Floyd (Nathan Clough), the only player to come with a racing stripe, brings along his latest one-night-stand, who might possibly be his boyfriend, Benji (Alexis Gregory). Meanwhile, Kingston (Ludvig Bonin) and Marco (Craig Storrod) are an established couple, but bring enough drama for the entire season of a Shakespearian repertory theater, including stalker Donna (Rebecca Joerin).
Rounding out the team is 17-year-old virgin Maddox (Stephen Hoo), who comes complete with his foster father Max (director Beadle-Blair), who is at once outrageously queeny and incredibly knowledgeable about the sport, dropping information on the late, openly gay footballer Justin Fashanu, game strategies and more. He also seems to have an almost hypnotic effect on Elton.
When the Reapers get to the pitch, they don’t quite know what to make of Platoon. The pink shorts and the lack of shirts make them think that Platoon must be a bunch of total toughs; after all, who else would have the stones to wear pink short-shorts to play soccer?
Team captain Adam (Jason Maza) has more than enough to deal with outside the game: his junkie brother Jensen (Jack Salloo) is a teammate and can’t seem to stop vomiting, while his ex-girlfriend Kat (Samantha Lyden) shows up with what is presumed to be Adam’s son Romeo (Ryan Quartley).

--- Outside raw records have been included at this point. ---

-- ==== Sys2Proof/Tests/Slice0.lean ====
section
/-! SUPPORT. The model's own tests. Every expected result is the spec's: the words of 30_encoding.md R91 and of
opcode_table.json, and the vectors of 95_test_vectors.md, named by their ids. A `witness_` theorem shows states and operands
that meet the hypotheses of the obligation it names, at the boundaries of its clauses. -/

-- The tests are checked one after another: in parallel each waits in a thread of its own.
set_option Elab.async false

namespace Sys2Proof.Tests

open Sys2Proof.Machine

/-- The next state of a result has the property. -/
def ends (r : Result) (p : State → Bool) : Bool :=
  match r with
  | .next t => p t
  | .fault _ => false
  | .refused _ => false

/-- `s` with the table `A` and its length, not locked. -/
def loaded (A : List Byte) (s : State) : State := { s with alpha := fill 255 A, alen := BitVec.ofNat 16 A.length }

/-- `s` with the alphabet `A` locked. -/
def locked (A : List Byte) (s : State) : State :=
  { loaded A s with base := BitVec.ofNat 8 A.length, avalid := true }

/-- The alphabet `a b c d` locked, `STRICT16` = 0. -/
def abcd : State := locked [0x61, 0x62, 0x63, 0x64] { State.reset with strict16 := false }

/-- The state of H21: `BYTES[0]` = 0x1B, `BLEN` = 1, ENCODE accepted and not completed. -/
def busyEnc : State := { abcd with bytes := fill 16 [0x1B], blen := 0x01, busy := true, cmd := 0x02 }

/-- The state before K1, with `abcd`: a failed DECODE, not acknowledged. -/
def failedDec : State :=
  { abcd with cmd := 0x03, done := true, err := true, errcode := 0x03, errsym := 0x21, slen := 0x05, syms := fill 128 [0x21] }

/-- A SETALPHA that succeeded. -/
def doneSet : State := { abcd with done := true, cmd := 0x01 }

/-- An ENCODE of 17 bytes in flight. -/
def encTooLong : State := { busyEnc with blen := 17 }

/-- A DECODE of 129 symbols in flight. -/
def decTooLong : State := { busyEnc with cmd := 0x03, slen := 0x81 }

/-- A reserved code in flight. -/
def badCommand : State := { busyEnc with cmd := 0x05 }

/-- A command in flight, a refused write and an edge without transaction to come. -/
def busyWithAgenda : State := { busyEnc with agenda := [.host 0x44077, .idle] }

/-- Sixteen bytes framed. -/
def uuidState : State := { abcd with blen := 16, strict16 := true, bytes := fill 16 [0x2A, 0x21] }

/-- Tables of two entries, with and without a repeat. -/
def repeated : State := loaded [0x61, 0x61] State.reset
def distinct : State := loaded [0x30, 0x31] State.reset

/-- One symbol outside `abcd`, and one inside it with `STRICT16` = 1. -/
def outsideDec : State := { abcd with slen := 1, syms := fill 128 [0x78] }
def shortDec : State := { abcd with slen := 1, syms := fill 128 [0x61], strict16 := true }

/-- One byte and one symbol in force. -/
def oneEach : State := { abcd with blen := 1, bytes := fill 16 [0x1B], slen := 1, syms := fill 128 [0x62] }

/-- The length of `enc` in base 4 of sixteen bytes, the first given and the others zero. -/
def baseFourLength (x : Byte) : Nat := (enc [0x61, 0x62, 0x63, 0x64] (x :: List.replicate 15 0x00)).length

/-! The check on raw bytes -/

theorem test_wellFormed_refuses_reserved_command : wellFormed [0x05] = false := by decide
theorem test_wellFormed_refuses_bit_19 : wellFormed [0x00, 0x00, 0x08] = false := by decide
theorem test_wellFormed_refuses_lengths :
    wellFormed [] = false ∧ wellFormed [0x00, 0x00] = false ∧ wellFormed [0, 0, 0, 0] = false := by decide
theorem test_wellFormed_accepts : wellFormed [0x04] = true ∧ wellFormed [0xFF, 0xFF, 0x07] = true := by decide

/-! Decoding: words written out from R91 to R93 -/

theorem test_decode_wr : decode [0b00000010, 0b00000000, 0b00000100] = .ok (.wr 0x000 0x02) := rfl
theorem test_decode_wr_alpha0 : decode [0x30, 0x00, 0x05] = .ok (.wr 0x100 0x30) := rfl
theorem test_decode_rd_ignores_wdata : decode [0b10100101, 0b00000001, 0b00000000] = .ok (.rd 0x001) := rfl
theorem test_decode_ack : decode [0b00000000] = .ok .ack := rfl
theorem test_decode_setalpha : decode [0b00000001] = .ok .setalpha := rfl
theorem test_decode_encode : decode [0b00000010] = .ok .encode := rfl
theorem test_decode_decode : decode [0b00000011] = .ok .decode := rfl
theorem test_decode_clralpha : decode [0b00000100] = .ok .clralpha := rfl
/-- K5: no bit of the code is ignored. -/
theorem test_decode_0x81_is_not_setalpha : decode [0x81] = .error (.reservedCommand 0x81) := rfl

/-! The mathematical functions, vectors of section 2.0 -/

theorem test_digits_258_base_4 : digits 258 4 = [1, 0, 0, 0, 2] := by decide
theorem test_digits_254_255_base_255 : digits 254 255 = [254] ∧ digits 255 255 = [1, 0] := by decide
theorem test_digits_end_of_range : digits (2 ^ 128 - 1) 64 = 3 :: List.replicate 21 63 := by decide +kernel
theorem test_lead : lead [0, 0, 5, 0] 0 = 2 ∧ lead [] 0 = 0 ∧ lead [0, 0, 0] 0 = 3 := by decide
theorem test_val : val [0x01, 0x02] 256 = 258 ∧ val [] 256 = 0 := by decide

Beckham wannabe Danny (Michael Lindall) is accompanied by his shrewish girlfriend Alex (Sasha Frost), while tough-guy Fitz (Jay Brown) uses steroids to escape from bullying in his youth at the hands of Benji and his six older brothers, and Kane (Jai Rajani) would probably be better on goal if he could keep his eye on the ball instead of constantly being on the lookout for cops.
It is an extended game of one-upsmanship on both sides as the teams fight both internally and externally to a climactic shoot-out and a heartwarming ending.
Writer-director-actor Beadle-Blair, who also wrote the film Stonewall and worked on the series Noah’s Arc, did the British television show Metrosexuality and has an even newer film, Fit. He acquits himself admirably here in all of his multifarious professions, including teacher, rattling off a list of famous LGBT people so complete I had to check out Angela Davis on Wikipedia. Oh, I know who she is, but who knew she came out in 1997 in an Out magazine interview? And the stuff about Justin Fashanu, just fascinating.
At its roots, however, Beadle-Blair has crafted an intensely funny film that has real heart. If the ending is too pat, if some of the scenarios are a little too out-there, none of that matters, because it was a fun, light-hearted romp that entertains greatly. Beyond that, he has given us enough eye candy in a completely sexless film to allow anyone a totally innocent “guilty pleasure.”
What is somewhat disconcerting, though, it that all of the actors acquit themselves well. It seems that in American movies, the randomly pretty men cannot act their ways out of paper bags, while in Britain, every Tom, Dick and Harry can do Hamlet. Does anyone know the process by which one could try to claim political asylum in the U.K.?
Regardless, Kickoff is another win from Wolfe Video, who have been supplying LGBT filmic needs for ages. Long may they howl.